### TASK TO COMPLETE
Below are some records. Say how many of their lines contain the string "nodeAt", and give nothing but the number.

── EXCERPTED RECORDS ──

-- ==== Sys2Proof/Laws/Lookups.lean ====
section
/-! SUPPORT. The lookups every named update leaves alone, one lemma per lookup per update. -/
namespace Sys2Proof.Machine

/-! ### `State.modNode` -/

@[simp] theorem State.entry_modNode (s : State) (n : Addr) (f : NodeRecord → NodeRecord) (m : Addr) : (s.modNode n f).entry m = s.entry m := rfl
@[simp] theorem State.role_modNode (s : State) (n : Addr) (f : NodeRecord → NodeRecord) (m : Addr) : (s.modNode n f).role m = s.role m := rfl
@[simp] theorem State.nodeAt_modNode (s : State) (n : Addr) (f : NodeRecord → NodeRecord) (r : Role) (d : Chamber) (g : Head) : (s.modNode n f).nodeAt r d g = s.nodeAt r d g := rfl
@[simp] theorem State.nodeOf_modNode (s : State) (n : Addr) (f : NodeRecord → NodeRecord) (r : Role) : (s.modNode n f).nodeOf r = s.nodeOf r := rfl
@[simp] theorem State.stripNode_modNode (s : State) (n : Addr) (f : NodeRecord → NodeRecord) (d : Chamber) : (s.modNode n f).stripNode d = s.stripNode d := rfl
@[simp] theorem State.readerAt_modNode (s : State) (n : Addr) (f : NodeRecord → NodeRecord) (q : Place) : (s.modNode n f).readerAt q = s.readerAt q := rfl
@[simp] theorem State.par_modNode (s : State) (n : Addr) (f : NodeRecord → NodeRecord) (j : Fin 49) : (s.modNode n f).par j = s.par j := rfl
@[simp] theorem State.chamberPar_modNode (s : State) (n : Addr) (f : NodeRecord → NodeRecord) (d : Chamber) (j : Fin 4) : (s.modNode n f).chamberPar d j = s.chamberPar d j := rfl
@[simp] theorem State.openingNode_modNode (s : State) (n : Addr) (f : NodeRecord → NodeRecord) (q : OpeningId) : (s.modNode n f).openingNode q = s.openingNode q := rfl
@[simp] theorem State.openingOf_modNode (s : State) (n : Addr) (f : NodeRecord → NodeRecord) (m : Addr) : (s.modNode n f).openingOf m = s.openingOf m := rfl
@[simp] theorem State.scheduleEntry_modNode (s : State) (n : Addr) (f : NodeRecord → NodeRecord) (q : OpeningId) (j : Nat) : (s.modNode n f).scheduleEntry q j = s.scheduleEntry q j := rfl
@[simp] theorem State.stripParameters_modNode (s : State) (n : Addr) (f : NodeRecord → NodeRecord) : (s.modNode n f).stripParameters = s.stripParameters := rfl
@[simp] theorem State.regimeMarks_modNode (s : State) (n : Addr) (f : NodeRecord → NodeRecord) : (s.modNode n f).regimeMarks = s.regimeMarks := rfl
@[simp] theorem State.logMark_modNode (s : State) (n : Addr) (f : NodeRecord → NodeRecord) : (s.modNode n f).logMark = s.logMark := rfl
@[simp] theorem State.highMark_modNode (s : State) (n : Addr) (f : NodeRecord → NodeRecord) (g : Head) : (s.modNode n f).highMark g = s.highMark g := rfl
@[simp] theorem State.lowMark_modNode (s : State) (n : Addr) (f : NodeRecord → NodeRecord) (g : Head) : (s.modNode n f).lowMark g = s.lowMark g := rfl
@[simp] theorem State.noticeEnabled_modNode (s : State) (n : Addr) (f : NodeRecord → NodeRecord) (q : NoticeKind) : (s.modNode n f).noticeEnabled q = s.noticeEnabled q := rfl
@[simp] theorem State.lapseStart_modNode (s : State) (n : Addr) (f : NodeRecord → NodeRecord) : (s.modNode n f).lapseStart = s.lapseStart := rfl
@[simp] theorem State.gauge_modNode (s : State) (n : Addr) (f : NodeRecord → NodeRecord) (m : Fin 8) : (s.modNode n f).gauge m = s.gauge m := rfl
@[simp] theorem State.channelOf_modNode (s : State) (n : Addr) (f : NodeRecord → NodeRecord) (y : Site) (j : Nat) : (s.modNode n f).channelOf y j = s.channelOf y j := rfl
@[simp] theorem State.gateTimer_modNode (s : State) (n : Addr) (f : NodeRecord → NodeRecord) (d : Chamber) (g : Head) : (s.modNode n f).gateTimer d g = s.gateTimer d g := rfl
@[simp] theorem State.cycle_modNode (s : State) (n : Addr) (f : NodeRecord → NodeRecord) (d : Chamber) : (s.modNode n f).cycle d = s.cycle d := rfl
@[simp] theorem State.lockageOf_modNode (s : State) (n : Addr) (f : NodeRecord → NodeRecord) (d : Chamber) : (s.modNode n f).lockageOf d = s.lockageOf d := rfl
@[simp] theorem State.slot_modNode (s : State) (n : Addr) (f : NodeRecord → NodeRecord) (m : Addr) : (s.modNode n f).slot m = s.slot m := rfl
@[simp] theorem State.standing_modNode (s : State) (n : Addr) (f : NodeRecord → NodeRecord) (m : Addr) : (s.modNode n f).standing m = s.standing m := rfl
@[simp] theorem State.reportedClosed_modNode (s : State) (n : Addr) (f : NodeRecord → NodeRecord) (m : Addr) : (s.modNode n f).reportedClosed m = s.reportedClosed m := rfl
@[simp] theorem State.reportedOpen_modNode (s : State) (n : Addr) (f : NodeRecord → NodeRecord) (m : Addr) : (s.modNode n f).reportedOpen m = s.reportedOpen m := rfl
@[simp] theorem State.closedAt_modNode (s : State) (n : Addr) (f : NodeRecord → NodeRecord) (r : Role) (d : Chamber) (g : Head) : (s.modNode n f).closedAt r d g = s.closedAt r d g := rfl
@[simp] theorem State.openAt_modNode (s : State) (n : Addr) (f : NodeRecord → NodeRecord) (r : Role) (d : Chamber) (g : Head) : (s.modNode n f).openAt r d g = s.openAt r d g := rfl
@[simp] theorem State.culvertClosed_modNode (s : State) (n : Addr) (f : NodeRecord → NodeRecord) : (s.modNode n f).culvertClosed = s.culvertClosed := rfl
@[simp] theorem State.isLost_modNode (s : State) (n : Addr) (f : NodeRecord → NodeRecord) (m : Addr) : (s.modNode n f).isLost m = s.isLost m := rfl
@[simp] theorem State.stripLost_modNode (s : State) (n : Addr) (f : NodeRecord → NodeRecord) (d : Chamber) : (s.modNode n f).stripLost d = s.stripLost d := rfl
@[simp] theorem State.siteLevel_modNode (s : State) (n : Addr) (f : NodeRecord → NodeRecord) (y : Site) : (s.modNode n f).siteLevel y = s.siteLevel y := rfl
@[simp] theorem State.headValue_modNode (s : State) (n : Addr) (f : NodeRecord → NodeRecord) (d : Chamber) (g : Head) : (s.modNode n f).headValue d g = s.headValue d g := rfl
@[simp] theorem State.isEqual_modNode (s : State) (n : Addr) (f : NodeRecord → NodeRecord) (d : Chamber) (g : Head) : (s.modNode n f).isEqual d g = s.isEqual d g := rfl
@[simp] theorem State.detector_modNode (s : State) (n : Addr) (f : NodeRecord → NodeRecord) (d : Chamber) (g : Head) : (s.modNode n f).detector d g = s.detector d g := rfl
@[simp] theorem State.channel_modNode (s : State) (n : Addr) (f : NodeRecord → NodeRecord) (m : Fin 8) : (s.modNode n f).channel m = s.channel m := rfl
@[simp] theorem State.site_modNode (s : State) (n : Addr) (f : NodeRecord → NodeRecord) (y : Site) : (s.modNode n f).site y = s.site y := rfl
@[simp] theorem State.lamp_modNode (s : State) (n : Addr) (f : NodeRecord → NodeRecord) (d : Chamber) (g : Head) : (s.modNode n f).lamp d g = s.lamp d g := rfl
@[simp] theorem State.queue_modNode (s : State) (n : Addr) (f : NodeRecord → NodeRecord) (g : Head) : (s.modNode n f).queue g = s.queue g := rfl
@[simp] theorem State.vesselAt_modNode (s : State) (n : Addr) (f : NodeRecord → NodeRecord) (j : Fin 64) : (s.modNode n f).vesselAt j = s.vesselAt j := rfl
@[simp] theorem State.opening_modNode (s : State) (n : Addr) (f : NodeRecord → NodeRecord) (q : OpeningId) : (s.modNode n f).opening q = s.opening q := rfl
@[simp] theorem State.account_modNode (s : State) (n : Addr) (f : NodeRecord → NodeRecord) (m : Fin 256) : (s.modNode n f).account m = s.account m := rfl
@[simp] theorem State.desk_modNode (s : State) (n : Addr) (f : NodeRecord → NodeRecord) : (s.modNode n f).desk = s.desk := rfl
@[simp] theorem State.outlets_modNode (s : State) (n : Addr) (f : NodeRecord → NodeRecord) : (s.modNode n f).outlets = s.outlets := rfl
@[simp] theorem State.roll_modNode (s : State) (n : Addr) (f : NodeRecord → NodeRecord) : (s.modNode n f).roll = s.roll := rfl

───
── EXCERPTED RECORDS ──

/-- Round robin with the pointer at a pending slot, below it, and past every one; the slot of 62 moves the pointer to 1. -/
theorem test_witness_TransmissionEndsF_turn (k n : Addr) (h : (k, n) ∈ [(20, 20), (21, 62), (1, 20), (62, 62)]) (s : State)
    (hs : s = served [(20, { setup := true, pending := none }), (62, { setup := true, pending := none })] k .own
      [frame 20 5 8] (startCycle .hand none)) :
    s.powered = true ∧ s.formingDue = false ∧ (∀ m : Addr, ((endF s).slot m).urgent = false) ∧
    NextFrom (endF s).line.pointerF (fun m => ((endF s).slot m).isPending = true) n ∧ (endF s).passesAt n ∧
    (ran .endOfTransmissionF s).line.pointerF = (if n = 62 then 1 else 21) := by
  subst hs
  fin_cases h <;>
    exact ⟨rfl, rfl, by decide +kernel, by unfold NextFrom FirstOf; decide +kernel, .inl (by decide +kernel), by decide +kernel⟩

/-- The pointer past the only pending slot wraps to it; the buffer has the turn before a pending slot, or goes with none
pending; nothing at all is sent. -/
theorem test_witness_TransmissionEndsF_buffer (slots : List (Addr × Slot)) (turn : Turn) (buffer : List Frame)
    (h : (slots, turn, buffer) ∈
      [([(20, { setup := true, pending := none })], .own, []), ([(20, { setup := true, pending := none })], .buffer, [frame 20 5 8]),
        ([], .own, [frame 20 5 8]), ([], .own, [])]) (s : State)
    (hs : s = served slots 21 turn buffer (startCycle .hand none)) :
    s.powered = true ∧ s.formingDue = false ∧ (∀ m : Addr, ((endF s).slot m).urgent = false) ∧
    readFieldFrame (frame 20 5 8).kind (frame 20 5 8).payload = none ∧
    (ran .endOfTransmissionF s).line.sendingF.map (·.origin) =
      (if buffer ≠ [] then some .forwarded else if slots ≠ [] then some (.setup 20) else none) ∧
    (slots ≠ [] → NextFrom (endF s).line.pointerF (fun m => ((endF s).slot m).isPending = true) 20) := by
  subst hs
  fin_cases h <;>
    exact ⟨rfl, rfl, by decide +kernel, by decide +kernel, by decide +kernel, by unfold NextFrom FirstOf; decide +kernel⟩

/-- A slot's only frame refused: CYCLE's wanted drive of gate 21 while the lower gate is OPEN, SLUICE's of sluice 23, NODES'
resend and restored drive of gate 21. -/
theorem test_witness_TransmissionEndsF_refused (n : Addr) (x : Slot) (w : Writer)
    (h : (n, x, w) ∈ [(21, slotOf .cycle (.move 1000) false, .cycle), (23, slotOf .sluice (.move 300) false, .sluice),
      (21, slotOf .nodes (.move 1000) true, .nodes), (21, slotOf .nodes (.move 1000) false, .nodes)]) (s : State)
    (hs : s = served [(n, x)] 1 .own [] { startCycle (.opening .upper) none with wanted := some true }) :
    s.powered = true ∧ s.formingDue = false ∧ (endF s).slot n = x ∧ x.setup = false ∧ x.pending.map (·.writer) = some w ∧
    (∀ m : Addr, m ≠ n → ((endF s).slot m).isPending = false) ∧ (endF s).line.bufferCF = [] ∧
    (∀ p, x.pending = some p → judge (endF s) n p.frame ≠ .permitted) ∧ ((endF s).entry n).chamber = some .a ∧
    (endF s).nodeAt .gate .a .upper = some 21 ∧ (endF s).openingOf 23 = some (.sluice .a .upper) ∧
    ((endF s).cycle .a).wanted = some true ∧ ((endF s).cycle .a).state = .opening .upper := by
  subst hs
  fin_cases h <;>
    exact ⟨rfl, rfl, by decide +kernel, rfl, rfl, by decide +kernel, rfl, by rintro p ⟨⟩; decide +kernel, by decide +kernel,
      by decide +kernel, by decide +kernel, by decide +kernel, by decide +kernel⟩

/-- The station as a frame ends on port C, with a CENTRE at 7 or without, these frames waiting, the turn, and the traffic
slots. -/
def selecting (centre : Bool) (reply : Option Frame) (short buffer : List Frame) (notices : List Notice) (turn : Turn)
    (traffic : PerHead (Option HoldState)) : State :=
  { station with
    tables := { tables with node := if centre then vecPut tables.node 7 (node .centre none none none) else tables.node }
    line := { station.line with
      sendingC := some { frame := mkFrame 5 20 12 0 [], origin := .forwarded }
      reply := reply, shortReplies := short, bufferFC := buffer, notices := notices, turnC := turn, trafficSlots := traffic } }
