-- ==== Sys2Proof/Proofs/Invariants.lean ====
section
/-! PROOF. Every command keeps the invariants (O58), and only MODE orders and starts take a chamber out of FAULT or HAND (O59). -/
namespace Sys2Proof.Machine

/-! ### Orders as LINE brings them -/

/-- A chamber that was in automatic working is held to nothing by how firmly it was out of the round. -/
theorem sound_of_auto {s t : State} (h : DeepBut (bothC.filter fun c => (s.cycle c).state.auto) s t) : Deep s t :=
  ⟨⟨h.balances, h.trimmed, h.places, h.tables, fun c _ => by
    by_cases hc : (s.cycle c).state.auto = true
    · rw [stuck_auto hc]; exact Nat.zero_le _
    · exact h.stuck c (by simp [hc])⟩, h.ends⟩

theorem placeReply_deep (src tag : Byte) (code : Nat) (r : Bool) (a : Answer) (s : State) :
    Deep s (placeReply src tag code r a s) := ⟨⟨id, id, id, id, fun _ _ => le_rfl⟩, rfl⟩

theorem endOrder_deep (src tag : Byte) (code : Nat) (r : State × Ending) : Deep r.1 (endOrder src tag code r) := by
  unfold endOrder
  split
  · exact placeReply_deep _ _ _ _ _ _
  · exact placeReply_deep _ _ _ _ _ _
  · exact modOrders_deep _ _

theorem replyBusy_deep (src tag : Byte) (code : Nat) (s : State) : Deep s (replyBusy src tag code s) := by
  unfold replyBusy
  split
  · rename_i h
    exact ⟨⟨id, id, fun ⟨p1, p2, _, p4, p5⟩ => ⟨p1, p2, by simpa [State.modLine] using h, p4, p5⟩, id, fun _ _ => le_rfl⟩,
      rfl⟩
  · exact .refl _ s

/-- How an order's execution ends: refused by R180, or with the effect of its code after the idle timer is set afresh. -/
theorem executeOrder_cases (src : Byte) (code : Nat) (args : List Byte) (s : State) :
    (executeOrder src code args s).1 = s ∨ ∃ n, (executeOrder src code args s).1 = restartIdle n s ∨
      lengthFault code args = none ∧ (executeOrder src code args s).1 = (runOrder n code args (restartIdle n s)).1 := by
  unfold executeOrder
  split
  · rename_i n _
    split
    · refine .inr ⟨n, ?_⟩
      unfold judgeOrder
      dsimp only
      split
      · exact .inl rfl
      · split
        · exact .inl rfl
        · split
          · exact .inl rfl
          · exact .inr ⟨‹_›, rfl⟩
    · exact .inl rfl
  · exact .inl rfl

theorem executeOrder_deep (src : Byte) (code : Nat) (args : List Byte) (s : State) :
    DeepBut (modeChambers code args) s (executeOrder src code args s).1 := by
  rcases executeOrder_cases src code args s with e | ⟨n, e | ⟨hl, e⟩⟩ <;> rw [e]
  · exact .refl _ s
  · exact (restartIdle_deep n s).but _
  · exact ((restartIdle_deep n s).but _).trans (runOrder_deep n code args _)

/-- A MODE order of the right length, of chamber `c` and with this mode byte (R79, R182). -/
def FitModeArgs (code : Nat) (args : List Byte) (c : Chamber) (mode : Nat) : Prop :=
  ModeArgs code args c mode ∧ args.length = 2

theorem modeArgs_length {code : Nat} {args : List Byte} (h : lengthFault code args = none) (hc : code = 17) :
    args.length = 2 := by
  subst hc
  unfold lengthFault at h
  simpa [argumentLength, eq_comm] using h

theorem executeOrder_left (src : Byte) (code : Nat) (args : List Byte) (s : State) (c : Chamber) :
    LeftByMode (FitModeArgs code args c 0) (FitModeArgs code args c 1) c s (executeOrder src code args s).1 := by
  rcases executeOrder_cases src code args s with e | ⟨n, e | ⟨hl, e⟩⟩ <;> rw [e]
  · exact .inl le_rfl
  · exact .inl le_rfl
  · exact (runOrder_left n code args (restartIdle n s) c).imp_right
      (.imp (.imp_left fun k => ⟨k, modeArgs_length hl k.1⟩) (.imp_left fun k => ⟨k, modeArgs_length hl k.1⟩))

───

### SOLUTION FOR THIS TASK
2